Data for analysis:

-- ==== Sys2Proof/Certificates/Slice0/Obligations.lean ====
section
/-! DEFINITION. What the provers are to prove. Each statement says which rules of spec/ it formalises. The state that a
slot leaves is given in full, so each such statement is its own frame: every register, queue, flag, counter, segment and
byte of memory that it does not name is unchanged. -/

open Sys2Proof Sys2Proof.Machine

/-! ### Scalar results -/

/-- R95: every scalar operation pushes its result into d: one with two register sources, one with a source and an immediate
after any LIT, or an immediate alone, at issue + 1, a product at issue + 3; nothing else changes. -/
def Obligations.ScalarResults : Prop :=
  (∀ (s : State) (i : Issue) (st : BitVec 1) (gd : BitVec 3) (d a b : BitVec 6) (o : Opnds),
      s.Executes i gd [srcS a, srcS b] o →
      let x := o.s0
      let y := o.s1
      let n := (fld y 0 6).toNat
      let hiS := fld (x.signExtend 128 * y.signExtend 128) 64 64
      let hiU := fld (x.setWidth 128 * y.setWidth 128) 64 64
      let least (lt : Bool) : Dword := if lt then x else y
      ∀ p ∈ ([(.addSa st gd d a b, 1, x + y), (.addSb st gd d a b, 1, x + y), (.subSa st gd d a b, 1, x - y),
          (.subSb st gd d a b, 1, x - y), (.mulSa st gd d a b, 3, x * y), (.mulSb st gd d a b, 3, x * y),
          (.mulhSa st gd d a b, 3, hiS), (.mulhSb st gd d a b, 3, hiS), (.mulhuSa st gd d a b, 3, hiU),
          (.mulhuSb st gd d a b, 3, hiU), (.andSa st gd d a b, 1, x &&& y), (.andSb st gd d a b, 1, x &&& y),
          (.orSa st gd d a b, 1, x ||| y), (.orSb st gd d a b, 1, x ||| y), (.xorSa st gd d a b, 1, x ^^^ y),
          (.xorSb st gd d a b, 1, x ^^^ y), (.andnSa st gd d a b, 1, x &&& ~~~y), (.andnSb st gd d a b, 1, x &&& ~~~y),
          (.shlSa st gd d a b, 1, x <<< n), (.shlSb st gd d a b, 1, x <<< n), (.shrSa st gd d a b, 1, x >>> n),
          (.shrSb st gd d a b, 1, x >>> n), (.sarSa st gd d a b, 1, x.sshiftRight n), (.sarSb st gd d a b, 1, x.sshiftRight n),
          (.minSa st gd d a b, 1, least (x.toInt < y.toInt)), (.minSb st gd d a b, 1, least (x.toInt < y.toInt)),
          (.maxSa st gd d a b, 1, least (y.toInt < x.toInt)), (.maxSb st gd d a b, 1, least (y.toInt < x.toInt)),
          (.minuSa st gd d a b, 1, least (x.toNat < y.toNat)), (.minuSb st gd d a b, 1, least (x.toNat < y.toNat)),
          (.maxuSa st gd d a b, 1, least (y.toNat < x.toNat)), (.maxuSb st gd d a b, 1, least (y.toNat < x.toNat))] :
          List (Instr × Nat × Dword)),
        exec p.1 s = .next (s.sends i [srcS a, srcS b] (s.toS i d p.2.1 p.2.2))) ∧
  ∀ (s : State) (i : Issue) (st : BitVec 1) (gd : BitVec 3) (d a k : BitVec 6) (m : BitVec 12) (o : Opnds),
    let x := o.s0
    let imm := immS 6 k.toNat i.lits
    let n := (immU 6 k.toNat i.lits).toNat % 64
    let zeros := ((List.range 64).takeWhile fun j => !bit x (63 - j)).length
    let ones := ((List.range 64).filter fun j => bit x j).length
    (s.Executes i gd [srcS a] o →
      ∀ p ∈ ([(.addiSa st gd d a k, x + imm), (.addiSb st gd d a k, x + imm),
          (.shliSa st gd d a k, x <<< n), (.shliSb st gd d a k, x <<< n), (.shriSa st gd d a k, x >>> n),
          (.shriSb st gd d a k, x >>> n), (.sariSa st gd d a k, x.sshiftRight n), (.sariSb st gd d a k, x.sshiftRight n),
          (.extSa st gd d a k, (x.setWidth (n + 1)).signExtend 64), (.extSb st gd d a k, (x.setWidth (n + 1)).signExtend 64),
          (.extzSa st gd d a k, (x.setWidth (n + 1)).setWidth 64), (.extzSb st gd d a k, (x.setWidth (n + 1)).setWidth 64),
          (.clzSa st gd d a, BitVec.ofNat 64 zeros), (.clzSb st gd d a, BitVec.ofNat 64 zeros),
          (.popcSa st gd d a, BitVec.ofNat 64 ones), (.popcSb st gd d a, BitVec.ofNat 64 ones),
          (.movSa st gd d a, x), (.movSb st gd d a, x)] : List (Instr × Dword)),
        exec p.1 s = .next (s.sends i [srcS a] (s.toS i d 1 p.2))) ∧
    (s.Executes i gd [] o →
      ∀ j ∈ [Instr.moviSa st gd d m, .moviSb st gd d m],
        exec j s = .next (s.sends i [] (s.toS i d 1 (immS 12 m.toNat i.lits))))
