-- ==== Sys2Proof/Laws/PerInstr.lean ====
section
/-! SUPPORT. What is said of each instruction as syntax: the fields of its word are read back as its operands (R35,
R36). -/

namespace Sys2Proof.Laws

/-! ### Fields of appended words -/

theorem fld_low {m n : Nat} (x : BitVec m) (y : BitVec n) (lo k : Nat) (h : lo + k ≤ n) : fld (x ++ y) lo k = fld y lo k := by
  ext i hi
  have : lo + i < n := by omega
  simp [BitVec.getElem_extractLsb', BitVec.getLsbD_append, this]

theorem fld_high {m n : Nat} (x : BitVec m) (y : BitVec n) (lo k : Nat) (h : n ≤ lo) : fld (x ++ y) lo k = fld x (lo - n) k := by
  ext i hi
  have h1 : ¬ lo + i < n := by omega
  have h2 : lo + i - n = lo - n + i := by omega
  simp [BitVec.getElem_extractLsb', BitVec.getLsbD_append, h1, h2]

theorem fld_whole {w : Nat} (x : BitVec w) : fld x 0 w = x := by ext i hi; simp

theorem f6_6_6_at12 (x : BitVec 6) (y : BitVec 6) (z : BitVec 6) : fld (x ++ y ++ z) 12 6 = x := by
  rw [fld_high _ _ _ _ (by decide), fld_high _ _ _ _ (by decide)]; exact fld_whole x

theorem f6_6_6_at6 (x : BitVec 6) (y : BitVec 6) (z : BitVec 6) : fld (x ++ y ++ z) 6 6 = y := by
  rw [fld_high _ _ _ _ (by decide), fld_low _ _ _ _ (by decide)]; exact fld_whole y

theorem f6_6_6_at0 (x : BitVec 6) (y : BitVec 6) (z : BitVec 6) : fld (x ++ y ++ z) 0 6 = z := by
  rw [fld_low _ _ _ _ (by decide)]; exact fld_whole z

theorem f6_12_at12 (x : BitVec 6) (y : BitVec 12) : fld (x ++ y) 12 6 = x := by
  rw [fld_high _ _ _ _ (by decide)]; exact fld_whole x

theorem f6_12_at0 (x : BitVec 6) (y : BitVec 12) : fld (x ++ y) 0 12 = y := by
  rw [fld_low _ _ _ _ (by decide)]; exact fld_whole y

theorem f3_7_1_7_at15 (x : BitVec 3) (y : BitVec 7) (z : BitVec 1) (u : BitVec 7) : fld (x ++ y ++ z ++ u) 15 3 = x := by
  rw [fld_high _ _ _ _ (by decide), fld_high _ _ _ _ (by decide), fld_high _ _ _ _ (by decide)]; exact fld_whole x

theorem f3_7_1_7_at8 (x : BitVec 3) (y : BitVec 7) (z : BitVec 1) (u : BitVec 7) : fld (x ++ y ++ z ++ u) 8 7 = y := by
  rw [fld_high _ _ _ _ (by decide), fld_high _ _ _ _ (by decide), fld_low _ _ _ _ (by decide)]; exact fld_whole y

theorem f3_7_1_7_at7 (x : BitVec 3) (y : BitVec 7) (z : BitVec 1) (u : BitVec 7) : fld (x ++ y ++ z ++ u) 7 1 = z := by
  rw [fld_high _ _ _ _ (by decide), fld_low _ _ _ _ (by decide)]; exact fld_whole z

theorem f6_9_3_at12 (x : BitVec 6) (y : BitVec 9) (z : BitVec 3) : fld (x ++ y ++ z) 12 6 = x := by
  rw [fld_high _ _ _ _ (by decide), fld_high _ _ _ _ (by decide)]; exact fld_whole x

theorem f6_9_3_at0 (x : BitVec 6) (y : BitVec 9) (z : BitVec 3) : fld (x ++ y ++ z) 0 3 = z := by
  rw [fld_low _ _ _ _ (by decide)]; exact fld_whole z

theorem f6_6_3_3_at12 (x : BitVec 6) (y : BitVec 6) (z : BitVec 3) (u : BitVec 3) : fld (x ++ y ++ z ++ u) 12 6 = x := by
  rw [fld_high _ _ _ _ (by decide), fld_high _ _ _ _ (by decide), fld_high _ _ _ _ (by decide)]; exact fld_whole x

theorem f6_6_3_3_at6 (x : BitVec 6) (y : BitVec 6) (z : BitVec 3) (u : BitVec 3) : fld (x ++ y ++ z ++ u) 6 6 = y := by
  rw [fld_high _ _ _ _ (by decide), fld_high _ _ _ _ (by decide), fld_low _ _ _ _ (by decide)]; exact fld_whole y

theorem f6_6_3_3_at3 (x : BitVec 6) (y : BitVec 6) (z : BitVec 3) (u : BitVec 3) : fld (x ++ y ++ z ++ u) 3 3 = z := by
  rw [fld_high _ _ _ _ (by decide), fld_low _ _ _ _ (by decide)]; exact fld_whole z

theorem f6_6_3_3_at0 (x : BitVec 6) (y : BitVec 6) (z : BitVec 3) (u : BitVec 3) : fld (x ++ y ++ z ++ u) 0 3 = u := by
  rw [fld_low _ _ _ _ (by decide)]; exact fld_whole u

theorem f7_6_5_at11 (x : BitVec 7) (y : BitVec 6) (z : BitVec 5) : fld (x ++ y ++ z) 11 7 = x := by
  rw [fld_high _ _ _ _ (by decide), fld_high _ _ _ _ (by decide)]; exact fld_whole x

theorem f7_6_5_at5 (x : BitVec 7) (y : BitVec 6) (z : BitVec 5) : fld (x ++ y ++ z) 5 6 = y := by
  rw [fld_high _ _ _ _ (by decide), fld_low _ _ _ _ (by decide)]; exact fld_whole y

--

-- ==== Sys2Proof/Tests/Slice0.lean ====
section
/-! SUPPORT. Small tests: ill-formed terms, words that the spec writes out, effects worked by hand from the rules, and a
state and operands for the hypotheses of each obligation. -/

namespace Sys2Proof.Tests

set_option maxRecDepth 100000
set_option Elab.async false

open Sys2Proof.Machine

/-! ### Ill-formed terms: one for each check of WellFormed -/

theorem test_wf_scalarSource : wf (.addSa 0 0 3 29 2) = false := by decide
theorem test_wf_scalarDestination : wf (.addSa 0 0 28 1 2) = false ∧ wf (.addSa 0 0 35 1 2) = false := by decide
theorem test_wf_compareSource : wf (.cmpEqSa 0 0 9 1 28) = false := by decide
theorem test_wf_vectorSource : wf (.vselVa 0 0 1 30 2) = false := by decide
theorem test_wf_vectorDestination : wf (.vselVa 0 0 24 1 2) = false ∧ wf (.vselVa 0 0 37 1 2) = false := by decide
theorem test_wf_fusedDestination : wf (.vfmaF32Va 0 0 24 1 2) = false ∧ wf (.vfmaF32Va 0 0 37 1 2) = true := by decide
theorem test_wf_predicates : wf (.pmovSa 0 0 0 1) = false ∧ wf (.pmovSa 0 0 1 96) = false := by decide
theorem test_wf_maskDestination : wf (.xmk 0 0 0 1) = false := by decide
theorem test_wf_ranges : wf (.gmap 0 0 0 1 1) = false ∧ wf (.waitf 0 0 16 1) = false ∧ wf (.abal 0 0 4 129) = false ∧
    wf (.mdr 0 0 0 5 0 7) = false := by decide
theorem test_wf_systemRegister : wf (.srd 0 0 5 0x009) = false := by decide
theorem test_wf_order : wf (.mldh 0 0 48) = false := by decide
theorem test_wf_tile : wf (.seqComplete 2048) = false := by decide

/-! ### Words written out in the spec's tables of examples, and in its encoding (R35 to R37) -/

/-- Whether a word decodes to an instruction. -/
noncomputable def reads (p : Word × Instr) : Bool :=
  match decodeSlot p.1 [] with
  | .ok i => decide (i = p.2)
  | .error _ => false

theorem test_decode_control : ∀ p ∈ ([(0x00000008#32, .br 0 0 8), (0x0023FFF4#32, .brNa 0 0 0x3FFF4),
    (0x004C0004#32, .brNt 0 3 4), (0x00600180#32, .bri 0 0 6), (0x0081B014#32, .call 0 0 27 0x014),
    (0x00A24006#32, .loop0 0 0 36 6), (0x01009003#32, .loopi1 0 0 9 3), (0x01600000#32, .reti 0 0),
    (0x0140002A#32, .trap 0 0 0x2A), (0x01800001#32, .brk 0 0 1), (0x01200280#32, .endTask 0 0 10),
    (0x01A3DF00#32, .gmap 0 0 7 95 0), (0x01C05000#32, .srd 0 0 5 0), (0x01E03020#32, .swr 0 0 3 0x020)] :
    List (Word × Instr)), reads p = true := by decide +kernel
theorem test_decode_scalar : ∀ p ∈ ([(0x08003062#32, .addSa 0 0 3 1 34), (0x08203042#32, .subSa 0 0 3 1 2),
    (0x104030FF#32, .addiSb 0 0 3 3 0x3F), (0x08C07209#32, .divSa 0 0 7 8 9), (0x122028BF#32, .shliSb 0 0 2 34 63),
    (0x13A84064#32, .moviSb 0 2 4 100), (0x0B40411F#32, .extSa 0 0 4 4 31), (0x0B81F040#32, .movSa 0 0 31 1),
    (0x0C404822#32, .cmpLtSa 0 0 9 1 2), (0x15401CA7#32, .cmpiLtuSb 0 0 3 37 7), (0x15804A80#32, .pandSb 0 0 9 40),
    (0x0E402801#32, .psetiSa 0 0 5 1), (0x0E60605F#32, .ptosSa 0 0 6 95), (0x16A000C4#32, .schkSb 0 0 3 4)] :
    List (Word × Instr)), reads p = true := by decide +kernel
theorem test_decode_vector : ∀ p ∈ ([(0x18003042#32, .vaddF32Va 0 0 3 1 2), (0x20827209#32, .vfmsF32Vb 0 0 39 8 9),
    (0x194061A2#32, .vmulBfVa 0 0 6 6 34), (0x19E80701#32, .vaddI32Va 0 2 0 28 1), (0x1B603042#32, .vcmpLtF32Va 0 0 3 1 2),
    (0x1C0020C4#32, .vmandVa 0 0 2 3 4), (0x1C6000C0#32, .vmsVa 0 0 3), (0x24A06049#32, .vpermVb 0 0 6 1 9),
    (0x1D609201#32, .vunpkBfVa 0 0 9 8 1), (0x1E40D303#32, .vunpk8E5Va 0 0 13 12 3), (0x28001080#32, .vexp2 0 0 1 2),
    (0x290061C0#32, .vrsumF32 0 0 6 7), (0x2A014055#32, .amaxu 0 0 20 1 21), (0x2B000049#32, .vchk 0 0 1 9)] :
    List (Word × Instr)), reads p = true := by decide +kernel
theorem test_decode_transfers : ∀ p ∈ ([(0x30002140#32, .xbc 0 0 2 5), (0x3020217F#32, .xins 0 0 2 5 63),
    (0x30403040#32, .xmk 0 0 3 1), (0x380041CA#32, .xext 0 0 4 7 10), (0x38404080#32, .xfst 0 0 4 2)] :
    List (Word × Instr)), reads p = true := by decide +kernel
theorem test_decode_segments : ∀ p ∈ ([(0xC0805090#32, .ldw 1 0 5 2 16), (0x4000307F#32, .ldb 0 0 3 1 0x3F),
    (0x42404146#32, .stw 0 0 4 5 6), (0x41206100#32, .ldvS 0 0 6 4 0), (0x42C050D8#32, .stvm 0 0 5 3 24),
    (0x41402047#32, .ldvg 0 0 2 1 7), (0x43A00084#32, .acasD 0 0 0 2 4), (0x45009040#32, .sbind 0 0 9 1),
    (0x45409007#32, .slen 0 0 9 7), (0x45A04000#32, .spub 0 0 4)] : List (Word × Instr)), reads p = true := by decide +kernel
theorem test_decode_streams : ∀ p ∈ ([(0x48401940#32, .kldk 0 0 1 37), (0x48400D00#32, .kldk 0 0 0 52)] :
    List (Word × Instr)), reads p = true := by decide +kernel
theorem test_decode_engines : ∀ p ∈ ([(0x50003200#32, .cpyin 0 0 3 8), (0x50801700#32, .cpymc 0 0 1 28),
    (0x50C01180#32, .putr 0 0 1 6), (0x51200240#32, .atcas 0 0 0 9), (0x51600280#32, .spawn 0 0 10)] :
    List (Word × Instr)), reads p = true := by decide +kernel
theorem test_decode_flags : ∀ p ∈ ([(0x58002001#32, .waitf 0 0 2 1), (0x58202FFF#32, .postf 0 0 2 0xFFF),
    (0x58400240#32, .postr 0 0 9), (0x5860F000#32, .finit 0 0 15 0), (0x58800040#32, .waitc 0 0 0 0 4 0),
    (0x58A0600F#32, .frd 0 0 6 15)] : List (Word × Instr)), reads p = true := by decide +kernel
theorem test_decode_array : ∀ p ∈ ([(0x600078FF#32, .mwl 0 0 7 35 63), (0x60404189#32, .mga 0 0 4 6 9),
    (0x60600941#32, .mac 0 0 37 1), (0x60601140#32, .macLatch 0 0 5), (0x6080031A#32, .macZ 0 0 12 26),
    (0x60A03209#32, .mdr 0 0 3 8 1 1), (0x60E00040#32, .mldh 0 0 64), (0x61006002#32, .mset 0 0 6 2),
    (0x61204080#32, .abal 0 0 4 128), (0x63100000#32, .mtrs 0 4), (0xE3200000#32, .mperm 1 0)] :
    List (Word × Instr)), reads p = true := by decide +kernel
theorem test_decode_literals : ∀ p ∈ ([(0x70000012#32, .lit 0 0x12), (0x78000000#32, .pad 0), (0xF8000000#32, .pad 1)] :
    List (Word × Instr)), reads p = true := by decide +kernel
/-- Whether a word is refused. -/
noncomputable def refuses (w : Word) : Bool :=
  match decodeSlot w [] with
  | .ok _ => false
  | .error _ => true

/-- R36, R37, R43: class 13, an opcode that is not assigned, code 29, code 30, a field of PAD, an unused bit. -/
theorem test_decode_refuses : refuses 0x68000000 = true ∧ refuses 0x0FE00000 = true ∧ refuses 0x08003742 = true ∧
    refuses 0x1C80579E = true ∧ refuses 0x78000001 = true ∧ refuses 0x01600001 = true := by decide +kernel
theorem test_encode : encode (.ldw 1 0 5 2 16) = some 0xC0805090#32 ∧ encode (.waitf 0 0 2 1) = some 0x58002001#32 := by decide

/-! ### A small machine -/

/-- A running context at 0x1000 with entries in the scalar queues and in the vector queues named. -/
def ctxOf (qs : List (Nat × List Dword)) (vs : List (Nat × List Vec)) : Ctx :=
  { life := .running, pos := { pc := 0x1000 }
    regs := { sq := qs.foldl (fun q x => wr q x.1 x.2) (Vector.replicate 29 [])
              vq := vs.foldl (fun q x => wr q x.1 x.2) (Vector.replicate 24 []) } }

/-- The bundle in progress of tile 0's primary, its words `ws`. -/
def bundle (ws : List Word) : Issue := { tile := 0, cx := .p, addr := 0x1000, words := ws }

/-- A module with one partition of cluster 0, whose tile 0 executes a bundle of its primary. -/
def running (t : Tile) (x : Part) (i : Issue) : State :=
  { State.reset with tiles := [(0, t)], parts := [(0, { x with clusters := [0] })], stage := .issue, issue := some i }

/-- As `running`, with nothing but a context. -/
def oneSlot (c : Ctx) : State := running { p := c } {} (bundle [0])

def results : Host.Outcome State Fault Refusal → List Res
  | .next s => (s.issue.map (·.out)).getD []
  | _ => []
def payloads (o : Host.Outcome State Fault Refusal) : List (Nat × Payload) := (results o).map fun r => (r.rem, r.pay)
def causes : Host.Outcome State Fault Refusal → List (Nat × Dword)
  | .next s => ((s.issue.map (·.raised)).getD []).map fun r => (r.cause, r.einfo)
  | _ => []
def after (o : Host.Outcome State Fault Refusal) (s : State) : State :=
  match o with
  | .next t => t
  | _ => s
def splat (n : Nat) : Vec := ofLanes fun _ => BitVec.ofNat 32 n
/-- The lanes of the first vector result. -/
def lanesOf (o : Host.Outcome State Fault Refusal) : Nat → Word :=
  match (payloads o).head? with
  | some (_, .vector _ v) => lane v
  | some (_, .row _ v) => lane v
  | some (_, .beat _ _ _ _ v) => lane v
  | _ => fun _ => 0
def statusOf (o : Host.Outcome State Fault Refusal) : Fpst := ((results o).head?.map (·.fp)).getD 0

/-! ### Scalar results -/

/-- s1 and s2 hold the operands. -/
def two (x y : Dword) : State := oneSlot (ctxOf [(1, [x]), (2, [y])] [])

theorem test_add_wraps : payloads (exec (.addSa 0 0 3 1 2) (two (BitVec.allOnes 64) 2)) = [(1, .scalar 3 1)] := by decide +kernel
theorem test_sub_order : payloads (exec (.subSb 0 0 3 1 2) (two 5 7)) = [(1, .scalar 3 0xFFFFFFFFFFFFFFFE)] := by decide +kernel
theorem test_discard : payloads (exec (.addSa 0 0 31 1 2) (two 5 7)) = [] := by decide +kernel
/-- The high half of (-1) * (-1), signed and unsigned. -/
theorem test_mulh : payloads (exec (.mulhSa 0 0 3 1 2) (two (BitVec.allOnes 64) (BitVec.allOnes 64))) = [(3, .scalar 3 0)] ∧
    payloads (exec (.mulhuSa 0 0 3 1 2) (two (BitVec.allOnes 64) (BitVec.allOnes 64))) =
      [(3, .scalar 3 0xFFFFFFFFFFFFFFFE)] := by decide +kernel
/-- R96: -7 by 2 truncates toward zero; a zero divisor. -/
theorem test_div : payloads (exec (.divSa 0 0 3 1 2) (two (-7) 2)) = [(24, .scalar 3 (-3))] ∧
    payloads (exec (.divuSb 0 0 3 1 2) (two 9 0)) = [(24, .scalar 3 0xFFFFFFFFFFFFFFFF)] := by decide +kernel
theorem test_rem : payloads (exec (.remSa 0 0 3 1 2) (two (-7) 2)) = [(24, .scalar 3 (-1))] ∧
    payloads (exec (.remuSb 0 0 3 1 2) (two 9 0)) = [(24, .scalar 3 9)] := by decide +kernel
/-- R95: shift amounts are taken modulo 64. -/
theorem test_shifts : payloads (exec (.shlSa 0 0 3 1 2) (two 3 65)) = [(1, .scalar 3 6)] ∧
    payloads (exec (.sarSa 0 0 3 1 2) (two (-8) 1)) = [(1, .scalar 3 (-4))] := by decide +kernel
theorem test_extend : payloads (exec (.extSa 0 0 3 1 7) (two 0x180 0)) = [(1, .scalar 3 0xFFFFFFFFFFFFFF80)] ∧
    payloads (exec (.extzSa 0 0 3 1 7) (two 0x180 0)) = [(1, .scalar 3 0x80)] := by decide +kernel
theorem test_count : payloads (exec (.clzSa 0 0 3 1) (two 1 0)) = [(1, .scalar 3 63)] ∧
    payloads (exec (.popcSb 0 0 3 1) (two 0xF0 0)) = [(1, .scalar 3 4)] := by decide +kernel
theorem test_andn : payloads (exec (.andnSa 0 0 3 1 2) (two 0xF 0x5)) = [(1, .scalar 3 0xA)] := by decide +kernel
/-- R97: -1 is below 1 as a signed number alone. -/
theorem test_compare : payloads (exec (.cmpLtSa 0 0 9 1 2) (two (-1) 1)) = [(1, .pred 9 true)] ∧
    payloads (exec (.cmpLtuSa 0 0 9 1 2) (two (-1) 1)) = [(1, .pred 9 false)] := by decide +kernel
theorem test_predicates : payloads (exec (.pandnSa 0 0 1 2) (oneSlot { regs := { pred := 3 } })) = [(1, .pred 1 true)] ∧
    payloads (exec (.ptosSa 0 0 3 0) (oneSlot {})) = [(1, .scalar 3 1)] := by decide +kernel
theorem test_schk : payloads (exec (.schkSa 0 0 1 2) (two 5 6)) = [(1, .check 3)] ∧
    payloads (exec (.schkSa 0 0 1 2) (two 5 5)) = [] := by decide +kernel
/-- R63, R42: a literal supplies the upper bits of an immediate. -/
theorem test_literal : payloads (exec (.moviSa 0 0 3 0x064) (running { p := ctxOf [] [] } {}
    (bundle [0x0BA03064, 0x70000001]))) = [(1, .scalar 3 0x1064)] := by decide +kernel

* * *

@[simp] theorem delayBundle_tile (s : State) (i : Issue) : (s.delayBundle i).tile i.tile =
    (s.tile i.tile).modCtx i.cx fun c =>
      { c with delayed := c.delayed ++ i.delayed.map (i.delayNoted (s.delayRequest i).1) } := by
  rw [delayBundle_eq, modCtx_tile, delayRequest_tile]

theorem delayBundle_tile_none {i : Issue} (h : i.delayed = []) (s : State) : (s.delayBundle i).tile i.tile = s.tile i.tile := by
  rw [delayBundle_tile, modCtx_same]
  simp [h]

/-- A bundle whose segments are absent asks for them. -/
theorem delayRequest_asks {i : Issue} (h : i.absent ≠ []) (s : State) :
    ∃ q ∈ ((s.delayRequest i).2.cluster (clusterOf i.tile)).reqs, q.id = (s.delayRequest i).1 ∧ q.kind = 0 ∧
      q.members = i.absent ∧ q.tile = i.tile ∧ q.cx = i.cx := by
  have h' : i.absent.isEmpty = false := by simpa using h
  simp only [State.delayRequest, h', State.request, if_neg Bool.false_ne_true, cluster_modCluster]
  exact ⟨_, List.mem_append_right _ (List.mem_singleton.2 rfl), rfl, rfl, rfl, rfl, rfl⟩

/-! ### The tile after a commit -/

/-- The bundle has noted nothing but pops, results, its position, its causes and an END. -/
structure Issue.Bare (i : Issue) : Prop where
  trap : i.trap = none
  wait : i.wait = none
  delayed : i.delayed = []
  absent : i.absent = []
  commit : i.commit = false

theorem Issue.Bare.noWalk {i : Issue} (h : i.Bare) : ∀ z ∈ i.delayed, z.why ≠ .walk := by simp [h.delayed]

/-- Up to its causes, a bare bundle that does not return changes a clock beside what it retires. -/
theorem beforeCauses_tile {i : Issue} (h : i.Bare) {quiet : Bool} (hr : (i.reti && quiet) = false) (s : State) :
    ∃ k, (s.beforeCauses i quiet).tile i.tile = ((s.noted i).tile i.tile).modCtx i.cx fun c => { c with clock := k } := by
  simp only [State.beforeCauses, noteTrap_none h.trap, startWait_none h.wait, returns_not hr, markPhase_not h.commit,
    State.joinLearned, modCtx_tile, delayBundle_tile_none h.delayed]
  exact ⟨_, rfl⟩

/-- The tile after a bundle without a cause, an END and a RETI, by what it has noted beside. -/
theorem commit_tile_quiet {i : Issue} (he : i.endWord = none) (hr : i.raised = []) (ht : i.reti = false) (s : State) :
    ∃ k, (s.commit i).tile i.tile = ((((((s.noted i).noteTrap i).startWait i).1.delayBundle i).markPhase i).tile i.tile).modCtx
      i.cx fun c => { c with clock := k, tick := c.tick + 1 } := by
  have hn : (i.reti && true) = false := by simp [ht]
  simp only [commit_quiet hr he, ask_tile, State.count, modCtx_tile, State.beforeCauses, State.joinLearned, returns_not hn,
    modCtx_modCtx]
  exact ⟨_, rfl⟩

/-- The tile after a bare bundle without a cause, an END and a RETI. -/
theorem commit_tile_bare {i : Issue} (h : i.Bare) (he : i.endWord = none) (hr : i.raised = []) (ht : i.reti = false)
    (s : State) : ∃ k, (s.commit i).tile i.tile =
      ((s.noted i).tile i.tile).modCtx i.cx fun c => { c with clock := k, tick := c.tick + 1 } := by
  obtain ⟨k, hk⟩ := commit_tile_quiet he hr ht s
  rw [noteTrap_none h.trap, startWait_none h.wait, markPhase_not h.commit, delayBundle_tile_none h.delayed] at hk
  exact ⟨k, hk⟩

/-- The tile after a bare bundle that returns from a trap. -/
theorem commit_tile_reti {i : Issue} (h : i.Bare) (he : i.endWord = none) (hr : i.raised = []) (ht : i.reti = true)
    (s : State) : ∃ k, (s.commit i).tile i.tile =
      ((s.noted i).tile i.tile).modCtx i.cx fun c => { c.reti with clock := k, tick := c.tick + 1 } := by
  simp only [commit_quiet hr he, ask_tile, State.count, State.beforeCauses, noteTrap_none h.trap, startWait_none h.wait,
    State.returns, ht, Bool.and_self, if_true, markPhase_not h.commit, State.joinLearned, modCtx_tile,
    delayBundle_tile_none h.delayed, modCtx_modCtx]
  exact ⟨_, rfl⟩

Exercise prompt:
In your answer, include only the lines above starting at the line that holds "the operands. -/" and ending at the line that holds "theorem test_count : payloads", copied exactly.

Reply:
/-- s1 and s2 hold the operands. -/
def two (x y : Dword) : State := oneSlot (ctxOf [(1, [x]), (2, [y])] [])

theorem test_add_wraps : payloads (exec (.addSa 0 0 3 1 2) (two (BitVec.allOnes 64) 2)) = [(1, .scalar 3 1)] := by decide +kernel
theorem test_sub_order : payloads (exec (.subSb 0 0 3 1 2) (two 5 7)) = [(1, .scalar 3 0xFFFFFFFFFFFFFFFE)] := by decide +kernel
theorem test_discard : payloads (exec (.addSa 0 0 31 1 2) (two 5 7)) = [] := by decide +kernel
/-- The high half of (-1) * (-1), signed and unsigned. -/
theorem test_mulh : payloads (exec (.mulhSa 0 0 3 1 2) (two (BitVec.allOnes 64) (BitVec.allOnes 64))) = [(3, .scalar 3 0)] ∧
    payloads (exec (.mulhuSa 0 0 3 1 2) (two (BitVec.allOnes 64) (BitVec.allOnes 64))) =
      [(3, .scalar 3 0xFFFFFFFFFFFFFFFE)] := by decide +kernel
/-- R96: -7 by 2 truncates toward zero; a zero divisor. -/
theorem test_div : payloads (exec (.divSa 0 0 3 1 2) (two (-7) 2)) = [(24, .scalar 3 (-3))] ∧
    payloads (exec (.divuSb 0 0 3 1 2) (two 9 0)) = [(24, .scalar 3 0xFFFFFFFFFFFFFFFF)] := by decide +kernel
theorem test_rem : payloads (exec (.remSa 0 0 3 1 2) (two (-7) 2)) = [(24, .scalar 3 (-1))] ∧
    payloads (exec (.remuSb 0 0 3 1 2) (two 9 0)) = [(24, .scalar 3 9)] := by decide +kernel
/-- R95: shift amounts are taken modulo 64. -/
theorem test_shifts : payloads (exec (.shlSa 0 0 3 1 2) (two 3 65)) = [(1, .scalar 3 6)] ∧
    payloads (exec (.sarSa 0 0 3 1 2) (two (-8) 1)) = [(1, .scalar 3 (-4))] := by decide +kernel
theorem test_extend : payloads (exec (.extSa 0 0 3 1 7) (two 0x180 0)) = [(1, .scalar 3 0xFFFFFFFFFFFFFF80)] ∧
    payloads (exec (.extzSa 0 0 3 1 7) (two 0x180 0)) = [(1, .scalar 3 0x80)] := by decide +kernel
theorem test_count : payloads (exec (.clzSa 0 0 3 1) (two 1 0)) = [(1, .scalar 3 63)] ∧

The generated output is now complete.